India’s technology industry has seen a massive revival, both within the country and from global companies as they look to transform their technology infrastructure to enable access to applications remotely. Companies across the world are rewriting legacy code to modern software, shelving their data centres to move their applications to the Cloud.

They are also looking to build new business models based on transactions and user data and grow their business.
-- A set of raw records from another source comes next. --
-- ==== Sys2Proof/Machine/Boot.lean ====
section
/-! DEFINITION. Supplies, resets and the start-up path (spec 04, R125 to R146; R432, R455, R619, R622, R632). -/

namespace Sys2Proof

/-- The persistent configuration block that M2 is extended by (R137): the spec gives it no layout.
[DESIGN CHOICE, log entry 15] -/
opaque Config.configBlock : Machine.Nv → List Byte

namespace Machine

/-! ### Firmware banks (R131 to R135) -/

/-- Flash base of a bank. -/
def bankBase (b : Nat) : Nat := b * 0x1000000

namespace State

/-- The header of a bank: its first 0x110 bytes. -/
def bankHeader (s : State) (b : Nat) : List Byte := s.flashBytes (bankBase b) 0x110

/-- The lowest security version accepted (R135). -/
def minSvn (s : State) : Nat := max (Config.fuseMinSvn % 65) s.pwr.minSvn

end State

/-- Check 1 of R133: magic, header version and reserved bytes. -/
def headerOk (h : List Byte) : Bool :=
  fieldAt h 0 4 == 0x57465A47 && fieldAt h 4 2 == 1 && fieldAt h 7 1 == 0 && allZero (slice h 0x14 12)

/-- Firmware version and security version of a header. -/
def headerVersion (h : List Byte) : Nat := fieldAt h 8 4
def headerSvn (h : List Byte) : Nat := fieldAt h 0xC 4

/-- The image length of a header lies in the range of R132. [DEDUCED, log entry 44] -/
def imageLenOk (n : Nat) : Bool := decide (4096 ≤ n ∧ n ≤ 16773120 ∧ n % 4096 = 0)

/-- The checks of R133 over a header and the image read from flash: the first that fails. A security version above 64
passes check 3. [DEDUCED, log entries 44, 147] -/
def bankCheck (minSvn revoked : Nat) (h image : List Byte) : Option Nat :=
  let key := fieldAt h 6 1
  let pub := slice h 0x50 96
  if !headerOk h then some 1
  else if 3 < key ∨ revoked / 2 ^ key % 2 = 1 ∨ Config.sha384 pub ≠ Config.fuseKeyHash key then some 2
  else if headerSvn h < minSvn then some 3
  else if !Config.ecdsaVerify pub (Config.sha384 (h.take 0xB0)) (slice h 0xB0 96) then some 4
  else if !imageLenOk (fieldAt h 0x10 4) ∨ Config.sha384 image ≠ slice h 0x20 48 then some 5
  else none

namespace State

/-- The first check of R133 that a bank fails against the fuses now in force. [DEDUCED, log entry 44] -/
def bankFault (s : State) (b : Nat) : Option Nat :=
  let h := s.bankHeader b
  bankCheck s.minSvn Config.fuseRevoked h (s.flashBytes (bankBase b + 0x1000) (min (fieldAt h 0x10 4) 16773120))

/-- Extends measurement `i` by a digest (R137). -/
def extendDigest (i : Nat) (d : List Byte) (s : State) : State :=
  s.modPwr fun p => { p with meas := modNth (fun m => Config.sha384 (m ++ d)) p.meas i }

def setPhase (v : Nat) (s : State) : State := s.setRegField R.SYS_BOOT_STATUS 3 0 v

/-- A new session number, never 0 (R89). [DESIGN CHOICE, log entry 7] -/
def newSession (s : State) : State :=
  let (v, s) := s.draw 60
  s.setReg R.CMD_SESSION (BitVec.ofNat 32 (v % (2 ^ 32 - 1) + 1))

/-! ### Resets (R143, R146) -/

/-- The registers that a power-on, external or device reset keeps: those of PD_BAT, and SYS.LOCK except at power-on. -/
def keptRegs (por : Bool) (regs : List (Nat × Word)) : List (Nat × Word) :=
  regs.filter fun c =>
    (match regRow c.1 with | some (r, _, _) => r.bat | none => false) || (!por && c.1 == R.SYS_LOCK)

/-- SYS.RESET_CAUSE after a reset of a kind (R151). -/
def causeAfter (old : Word) (por : Bool) (bit : Nat) : Word := if por then 1 else setBit old bit true

/-- A record write that a reset cuts off leaves its copy with open contents (R389).
[DEDUCED, log entry 48; DESIGN CHOICE, log entry 84] -/
def tearRecords (s : State) : State :=
  s.met.chs.foldl (fun s x =>
    match x.2.writing with
    | some (c, bytes) => let (b, s) := s.drawBytes bytes.length; s.setBytes (metRec x.1 c) b
    | none => s) s

/-- A power-on reset (`por`), or an external or device reset with its bit of SYS.RESET_CAUSE.
[DEDUCED, log entry 48] -/
def coldReset (por : Bool) (cause : Nat) (s : State) : State :=
  let s := s.tearRecords
  let regs := keptRegs por s.regs
  let s' : State :=
    { s with
      regs := regs
      mem := s.mem.filter fun c => decide (0x3100000 ≤ c.1 ∧ c.1 < 0x3300000)
      poison := [], weak := []
      host := HostSt.reset
      evr := { EvrSt.reset with log := s.evr.log }
      pwr := { PwrSt.reset with main := s.pwr.main, pfwLow := s.pwr.pfwLow, feramHold := !por && s.pwr.feramHold,
                                inReset := s.pwr.inReset, powerOn := por, minSvn := s.pwr.minSvn }
      xing := { XingSt.reset with pins := s.xing.pins }
      net := NetSt.reset
      time := { TimeSt.reset with tb := s.rtc.count * 2 ^ 32 }
      rtc := { s.rtc with pend := [] }
      key := { s.key with slots := [], purged := false, trngRun := 0 }
      cores := coresReset
      cyc := CycSt.reset
      stn := StnSt.reset
      met := MetSt.reset
      solv := SolvSt.reset
      can := CanSt.reset
      red := RedSt.reset
      hlt := HltSt.reset
      nvNext := s.nv }
  s'.setReg R.SYS_RESET_CAUSE (causeAfter (s.reg R.SYS_RESET_CAUSE) por cause)

/-- The supplies are in range and no reset is asserted. -/
def powered (s : State) : Bool := s.pwr.main && !s.pwr.inReset

/-- VDD_CORE_FALL: the power-on reset asserts (R619); `torn` names a key-bank update that it cuts off (R552).
[DEDUCED, log entry 48] -/
def vddFall (torn : Option (Nat × Nat)) (s : State) : State :=
  if !s.pwr.main then s
  else
    let s := match torn with | some (slot, op) => s.bankTorn slot op | none => s
    (s.coldReset true 0).modPwr fun p => { p with main := false, inReset := true, pfwLow := true }

/-- RESET_N_LOW: an external reset (R622). [DEDUCED, log entry 49] -/
def resetN (s : State) : State :=
  if !s.pwr.main then s else (s.coldReset false 1).modPwr fun p => { p with inReset := true }

/-- THERMAL_RESET: a power-on reset, held until the junction has cooled (R632). [DEDUCED, log entry 49] -/
def thermalReset (s : State) : State :=
  if !s.powered then s else (s.coldReset true 0).modPwr fun p => { p with inReset := true }
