-- ==== Sys2Proof/Certificates/Slice0/Obligations.lean ====
section
/-! DEFINITION. The statements about the model for the provers, by part of the spec. -/

open Sys2Proof Sys2Proof.Machine

/-! ### The block, host commands, rings and register access -/

/-- The command at the front of the queue is the one that a step executes, on the state with the queue's rest. -/
def Obligations.StepRunsTheFrontCommand : Prop :=
  ∀ (s : State) (c : Instr) (rest : List Instr),
    step { s with pending := c :: rest } = exec c { s with pending := rest }

/-- R430: (model's choice, see the log entry on the empty queue) with no command waiting one CK_PTP period passes, and
the raw count is all that changes. -/
def Obligations.EmptyQueuePassesOnePeriod : Prop :=
  ∀ s : State, s.pending = [] → step s = .next { s with time := { s.time with raw := s.time.raw + 1 } }

/-- R90, R129, R148, R151, R430: After reset every ring is DISABLED, every switched domain OFF, the boot phase
SUPPLY_WAIT, the raw count 0, the queue empty, and every register reads its reset value. -/
def Obligations.ResetLeavesTheStatedValues : Prop :=
  (∀ a, State.reset.reg a = regReset a) ∧ (∀ n : Fin 16, State.reset.ringState n = 0) ∧
    (∀ k : Fin 12, State.reset.domState k = 0) ∧ State.reset.phase = 0 ∧ State.reset.raw = 0 ∧
    State.reset.pending = [] ∧ State.reset.host.inflight = []

/-- The registers, memories and flash are in canonical form after reset. The model's choices it rests on: log entries
4, 5. -/
def Obligations.ResetStateIsCanonical : Prop :=
  State.reset.Canonical

/-- Every step keeps the registers, the memories and the flash in canonical form. The model's choices it rests on: log
entries 5, 6. -/
def Obligations.EveryStepKeepsCanonicalForm : Prop :=
  ∀ s t : State, s.Canonical → step s = .next t → t.Canonical

/-- R9, R10: A byte, a register and a little-endian number read back what was written, and no other byte or register
changes. The model's choices it rests on: log entries 5, 6. -/
def Obligations.WritesReadBackAndNothingElseChanges : Prop :=
  ∀ s : State, s.Canonical →
    (∀ (a : Nat) (b : Byte), (s.setByte a b).byteAt a = b ∧ ∀ x, x ≠ a → (s.setByte a b).byteAt x = s.byteAt x) ∧
    (∀ (a : Nat) (v : Word), (s.setReg a v).reg a = v ∧ ∀ x, x ≠ a → (s.setReg a v).reg x = s.reg x) ∧
    ∀ a n v : Nat, (s.setNum a n v).numAt a n = v % 256 ^ n ∧
      ∀ x, x < a ∨ a + n ≤ x → (s.setNum a n v).byteAt x = s.byteAt x

/-- R103: A command that may not start stays; one behind a failed chained command ends with ST_CHAIN_BROKEN, one past
its deadline with ST_DEADLINE, and one whose domain is not ON with ST_DOMAIN_OFF, in that order and without any other
effect of its own; a lateness that is no whole number of milliseconds is rounded either way. The model's choices it
rests on: log entries 10, 14, 31. -/
def Obligations.HostCommandChecksRefuseInOrder : Prop :=
  ∀ (op id : Nat) (body : Cmd → State → State × CmdEnd) (s : State) (c : Cmd) (i : OpInfo),
    tget s.host.inflight id = some c → c.opcode = op → c.wait = none → opInfo op = some i →
    (s.mayStart id c = false → hostRow op id body s = .next s.admitWaiting) ∧
    (s.mayStart id c = true →
      (∀ tag st, c.order = 1 → c.prevEnd = some (tag, st) → st ≠ .ok → st ≠ .pending →
        hostRow op id body s = .next (s.complete id .chainBroken tag 0 []).admitWaiting) ∧
      (State.step7 c = none →
        (c.deadline ≠ 0 → c.arrival + usToUnits c.deadline ≤ s.now →
          let late := (s.now - (c.arrival + usToUnits c.deadline)) * 1000
          ∃ (ms : Nat) (t : State), (∃ d, t = { s with draws := d }) ∧
            (ms = late / 2 ^ 32 ∨ (late % 2 ^ 32 ≠ 0 ∧ ms = late / 2 ^ 32 + 1)) ∧
            hostRow op id body s = .next (t.complete id .deadline (satTo 16 ms) 0 []).admitWaiting) ∧
        (s.step8 c = (s, none) → ∀ s1, s.step9 i c = (s1, none) →
          (∀ k, i.dom = .dom k → s1.domOn k = false →
            hostRow op id body s = .next (s1.complete id .domainOff k 0 []).admitWaiting) ∧
          (s1.step10 i = none → hostRow op id body s = .next (State.finish id (body c s1)).admitWaiting))))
This has also led to growing demand for professionals who are trained to work on these projects.

IT professionals stand to gain from a higher attrition rate.

“This trend will help job-seekers increase their salaries by an additional 15-25% and gain more savings potential as the critical mass of employees will continue to work from home till December 2021,” said Balasundaram.

The industry witnessed subdued hiring and lower attrition during 2020 owing to the outbreak-induced slowdown.

“Now, with more deals, hiring plans are exploding,” he said.

Industry analysts believe the IT-BPM industry will see one million resignations, since a 22-23% attrition rate on a projected base of 4.6 million employees works out to around one million people.

“Along with the organic growth in demand due to increased IT spend and inflow of large-scale projects, the job market will be buoyant for talent that maintained a low profile last year,” said Kamal Karanth, co-founder of specialist staffing agency Xpheno.

With many IT transformation projects coming up in the market, companies are ramping up their workforce and ready to offer higher salaries and that is causing a higher attrition, said Deepak Agrawal, chief executive officer, TurboHire.

Tata Consultancy Services, Infosys, Wipro, and Tech Mahindra did not comment citing the silent period before quarterly results, while HCL Tech did not respond to ET’s queries.

Karanth of Xpheno also said the lower net additions due to the short-term Covid-19 impact were in the correction zone now, resulting in the release of pent-up demand in the job market.

“It will be interesting to see their employee cost in the next quarter and this year overall,” he said, adding that it would, however, be a “zero-sum game” as a majority of IT professionals resigning from their jobs would still be employed within the industry.